I would strongly suggest you don't smoke these.


----------



## TonyBrooklyn (Jan 28, 2010)

Damselnotindistress said:


> Hey, that's a pretty interesting site, Tony. Thanks!


:rockon::rockon::rockon:


----------



## primetime76 (Feb 8, 2011)

exprime8 said:


> REVIEW!!! REVIEW!!! REVIEW!!! How bad can they be?!?!?!?!?


I would smoke one myself....why not? They are more than likely real Cuban tobacco, just not Cohiba tobaco. I had fake cubans in Jamaica and Aruba, and they weren't terrible.


----------



## steinr1 (Oct 22, 2010)

primetime76 said:


> I would smoke one myself....why not? They are more than likely real Cuban tobacco, just not Cohiba tobaco. I had fake cubans in Jamaica and Aruba, and they weren't terrible.

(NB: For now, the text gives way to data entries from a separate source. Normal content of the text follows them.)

/-- R432, R434, R442: a core supply above its window or an I/O supply in use that is lost sets its HALT-class fault and
ends PERMIT, and the channels concerned go to their safe state; a supply that returns clears its mark, ends the cold reset
that its loss began, and is shown once the monitors work; a domain in use
is not turned off, one that is requested powers and then stands ON, one no longer requested goes OFF, each with a
record; a fault bit is cleared once its condition has gone. Where the rules leave it open, the statement follows the
model's choices (log entries 58 and 59). -/
def Obligations.SuppliesAndDomains : Prop :=
  ∀ (s : State) (w : CoreSupply) (k : Fin 8) (x : PowerDomain) (v : BitVec 3) (m : BitVec 6),
    let d := s.core.dev
    let ok := match w with | .vcore => d.pwr.vcoreOk | .vaux => d.pwr.vauxOk
    let halted (b : Nat) (d' : Device) : Prop := bitOf d'.pwr.hfault b = true ∧ d'.pwr.permit = false ∧ d'.pwr.armed = false
    let out (p : Pwr) : Pwr := { p with vcoreIn := p.vcoreIn && decide (w ≠ .vcore), vauxIn := p.vauxIn && decide (w ≠ .vaux) }
    let lost (p : Pwr) : Pwr := { p with vioIn := setFld p.vioIn k.val k.val 0 }
    let monitored := d.pwr.phase ≠ .pll ∧ d.pwr.phase ≠ .fuse
    (ok = false → Changes (.supply w) s (fun d => { d with pwr := out d.pwr })) ∧
    (ok = true → Brings (.supply w) s (fun d' =>
      halted 4 d' ∧ d'.pwr.vcoreIn = (out d.pwr).vcoreIn ∧ d'.pwr.vauxIn = (out d.pwr).vauxIn ∧ (w = .vcore → d'.pwr.vcoreOk = false) ∧ (w = .vaux → d'.pwr.vauxOk = false) ∧
      (∀ c, (d.chn.at c).cfg.en = true →
        (d'.chn.at c).stat.safe = true ∧ (d'.chn.at c).cfg.en = true ∧ (d'.chn.at c).comm = [] ∨
        (d.chn.at c).stat.safe = true) ∧
      (∀ c, (d.chn.at c).cfg.en = false → (d'.chn.at c).stat = (d.chn.at c).stat))) ∧
    (d.pwr.vioOk.getLsbD k.val = false → Changes (.ioloss k) s (fun d => { d with pwr := lost d.pwr })) ∧
    (d.pwr.vioOk.getLsbD k.val = true → bankInUse k d = false →
      Changes (.ioloss k) s (fun d => { d with pwr := { lost d.pwr with vioOk := setFld d.pwr.vioOk k.val k.val 0 } })) ∧
    (d.pwr.vioOk.getLsbD k.val = true → bankInUse k d = true → Brings (.ioloss k) s (fun d' =>
      halted 5 d' ∧ d'.pwr.vioIn = (lost d.pwr).vioIn ∧ d'.pwr.ioLost.getLsbD k.val = true ∧ d'.pwr.vioOk.getLsbD k.val = false ∧
      (∀ c, (d.chn.at c).cfg.en = true → pinBank c = some k → (d'.chn.at c).stat.safe = true))) ∧
    Changes (.supplyRestored .vkeel) s (fun d => { d with keel := { d.keel with vkeelOk := true } }) ∧
    Brings (.supplyRestored (.vio k)) s (fun d' =>
      d' = { d with pwr := { d.pwr with vioIn := setFld d.pwr.vioIn k.val k.val 1, vioOk := d'.pwr.vioOk } } ∧
      (monitored → d'.pwr.vioOk = setFld d.pwr.vioOk k.val k.val 1) ∧ (¬ monitored → d'.pwr.vioOk = d.pwr.vioOk)) ∧
    Brings (.supplyRestored (.core w)) s (fun d' =>
      d' = { d with pwr := { d.pwr with
        vcoreIn := d.pwr.vcoreIn || decide (w = .vcore), vauxIn := d.pwr.vauxIn || decide (w = .vaux)
        vcoreOk := d'.pwr.vcoreOk, vauxOk := d'.pwr.vauxOk, hold := d'.pwr.hold } } ∧
      (∀ i, i < 4 → bitOf d'.pwr.hold i = (bitOf d.pwr.hold i && decide (i ≠ (match w with | .vcore => 2 | .vaux => 3)))) ∧
      (monitored → d'.pwr.vcoreOk = (d.pwr.vcoreOk || decide (w = .vcore)) ∧
        d'.pwr.vauxOk = (d.pwr.vauxOk || decide (w = .vaux))) ∧
      (¬ monitored → d'.pwr.vcoreOk = d.pwr.vcoreOk ∧ d'.pwr.vauxOk = d.pwr.vauxOk)) ∧
    ((∀ y, v.getLsbD (domBit y) = true ∨ d.pwr.dctl.getLsbD (domBit y) = false ∨ domainInUse y d = false) →
      Changes (.domainRequest v) s (fun d => { d with pwr := { d.pwr with dctl := v } })) ∧
    (v.getLsbD (domBit x) = false → d.pwr.dctl.getLsbD (domBit x) = true → domainInUse x d = true →
      Brings (.domainRequest v) s (fun d' =>
        d'.pwr.dref = true ∧ d'.pwr.dctl.getLsbD (domBit x) = true ∧ d'.evc = d.evc)) ∧
    (d.pwr.dctl.getLsbD (domBit x) = true →
      (d.pwr.dom x = .off → Brings (.domainStateChange x) s (fun d' =>
        d'.pwr = d.pwr.setDom x .powering ∧ causes 241 d' = causes 241 d + 1)) ∧
      (d.pwr.dom x ≠ .off → Idles (.domainStateChange x) s)) ∧
    (d.pwr.dctl.getLsbD (domBit x) = false →
      (d.pwr.dom x = .off → Idles (.domainStateChange x) s) ∧
      (d.pwr.dom x ≠ .off → Brings (.domainStateChange x) s (fun d' =>
        d'.pwr = d.pwr.setDom x .off ∧ causes 241 d' = causes 241 d + 1 ∧
        (x = .link → ∀ l, (d'.glk.at l).st = .off)))) ∧
    (d.pwr.dom x ≠ .powering → Idles (.domainPowerComplete x) s) ∧
    (d.pwr.dom x = .powering → BringsAll (.domainPowerComplete x) s (fun c =>
      c.dev.pwr = d.pwr.setDom x .on ∧ causes 241 c.dev = causes 241 d + 1 ∧ c.ram.bank = s.core.ram.bank ∧
      (x = .link → ∀ n a, c.ram.lbufRead n a = 0) ∧ (x = .alm → c.ram = s.core.ram.loseAlm) ∧
      (x = .ana → c.ram = s.core.ram ∧ ∀ n, (c.dev.lko.at n).latch = true))) ∧
    Brings (.hfaultClear m) s (fun d' =>
      (bitOf m 0 = true → bitOf d'.pwr.hfault 0 = false) ∧
      (bitOf m 2 = true → d.stb.refOk = true → d.stb.pllLock = true → bitOf d'.pwr.hfault 2 = false) ∧
      (bitOf m 4 = true → d.pwr.vcoreOk = true → d.pwr.vauxOk = true → bitOf d'.pwr.hfault 4 = false) ∧
      (d.pwr.vcoreOk = false → bitOf d'.pwr.hfault 4 = bitOf d.pwr.hfault 4) ∧
      (∀ b, b < 6 → bitOf m b = false → bitOf d'.pwr.hfault b = bitOf d.pwr.hfault b) ∧
      d'.pwr.armed = d.pwr.armed ∧ d'.pwr.permit = d.pwr.permit ∧ d'.evc = d.evc)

I wouldn't. The ones I cut open were filled with unidentifiable crap and not tobacco as we know it. I did light one and the smell was of burning compost. They might just be inferior Cuban cigars, but the likelihood is that the ones under discussion are just the same type of completely valueless rubbish. I've seen loads of "reviews" of fakes over the years and the guiding principle seems to be that the more expensive the faked cigar, the less likely it is to "just" be a decent but "wrong" cigar with a fake band. If they were sourced in Cuba, you also need to ask where the Dominican and other foreign cigars that are allegedly re-banded to up the price come from? Not a huge amount of importing of these into Cuba I would hazard. If from elsewhere, the forgers are still unlikely to care about the quality of what they are passing off. They aren't interested in repeat business.


----------